⟨

-- ==== Sys2Proof/Machine/Arbiter.lean ====
section
/-! DEFINITION. The Bus Arbiter (spec/40_bus_arbiter.md): ACQUIRE (R80, R82, R83) and RELEASE (R81). -/

namespace Sys2Proof.Machine

/-- `Line(busack) = 1`, the condition of ACQUIRE's wait (R80). -/
def busackAsserted (s : State) : Bool := line s .busack

/-- ACQUIRE up to its wait: assert `busrq`, pulse `ioack` (R80, order O1 of R51). -/
def acquireRequest (s : State) : State := drive .ioack false (drive .ioack true (drive .busrq true s))

/-- ACQUIRE after its wait has been answered: the directions, then the ownership (R80). -/
def acquireGranted (k : Nat) (s : State) : State :=
  let s := setDir .data .input (setDir .addr .output (setDir .ctrl .output s))
  (s.setBlock { s.block with ownership := .supervisorOwned }).answer
    { code := codeOk, toggles := some (togglesField k) }

/-- ACQUIRE after a pass of its wait (R80, R82). -/
def acquireFinish : WaitEnd × State → State
  | (.done k, s) => acquireGranted k s
  | (.timeout k, s) => raise .busAcquireTimeout k s
  | (.running k, s) => s.suspend ⟨.acquire, k⟩

/-- ACQUIRE `bound` (R80). -/
def execAcquire (bound : BitVec 16) (s : State) : Host.Outcome State Fault Refusal :=
  whenLive (fun s => acquireFinish (awaitLine busackAsserted bound 0 (acquireRequest s))) s

/-- RELEASE's body: directions first, bus-request last, then the ownership (R81, order O2 of R51). -/
def releaseBus (s : State) : State :=
  let s := drive .busrq false (setDir .data .input (setDir .addr .input (setDir .ctrl .input s)))
  complete (s.setBlock { s.block with ownership := .cpuOwned })

/-- RELEASE (R81). -/
def execRelease (s : State) : Host.Outcome State Fault Refusal := whenLive releaseBus s

end Sys2Proof.Machine
end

⟩

# [To do]
Repeat the data above. Change nothing.

# [Written response]
-- ==== Sys2Proof/Machine/Arbiter.lean ====
section
/-! DEFINITION. The Bus Arbiter (spec/40_bus_arbiter.md): ACQUIRE (R80, R82, R83) and RELEASE (R81). -/

namespace Sys2Proof.Machine

/-- `Line(busack) = 1`, the condition of ACQUIRE's wait (R80). -/
def busackAsserted (s : State) : Bool := line s .busack

/-- ACQUIRE up to its wait: assert `busrq`, pulse `ioack` (R80, order O1 of R51). -/
def acquireRequest (s : State) : State := drive .ioack false (drive .ioack true (drive .busrq true s))

/-- ACQUIRE after its wait has been answered: the directions, then the ownership (R80). -/
def acquireGranted (k : Nat) (s : State) : State :=
  let s := setDir .data .input (setDir .addr .output (setDir .ctrl .output s))
  (s.setBlock { s.block with ownership := .supervisorOwned }).answer
    { code := codeOk, toggles := some (togglesField k) }

/-- ACQUIRE after a pass of its wait (R80, R82). -/
def acquireFinish : WaitEnd × State → State
  | (.done k, s) => acquireGranted k s
  | (.timeout k, s) => raise .busAcquireTimeout k s
  | (.running k, s) => s.suspend ⟨.acquire, k⟩

/-- ACQUIRE `bound` (R80). -/
def execAcquire (bound : BitVec 16) (s : State) : Host.Outcome State Fault Refusal :=
  whenLive (fun s => acquireFinish (awaitLine busackAsserted bound 0 (acquireRequest s))) s

/-- RELEASE's body: directions first, bus-request last, then the ownership (R81, order O2 of R51). -/
def releaseBus (s : State) : State :=
  let s := drive .busrq false (setDir .data .input (setDir .addr .input (setDir .ctrl .input s)))
  complete (s.setBlock { s.block with ownership := .cpuOwned })

/-- RELEASE (R81). -/
def execRelease (s : State) : Host.Outcome State Fault Refusal := whenLive releaseBus s

end Sys2Proof.Machine
end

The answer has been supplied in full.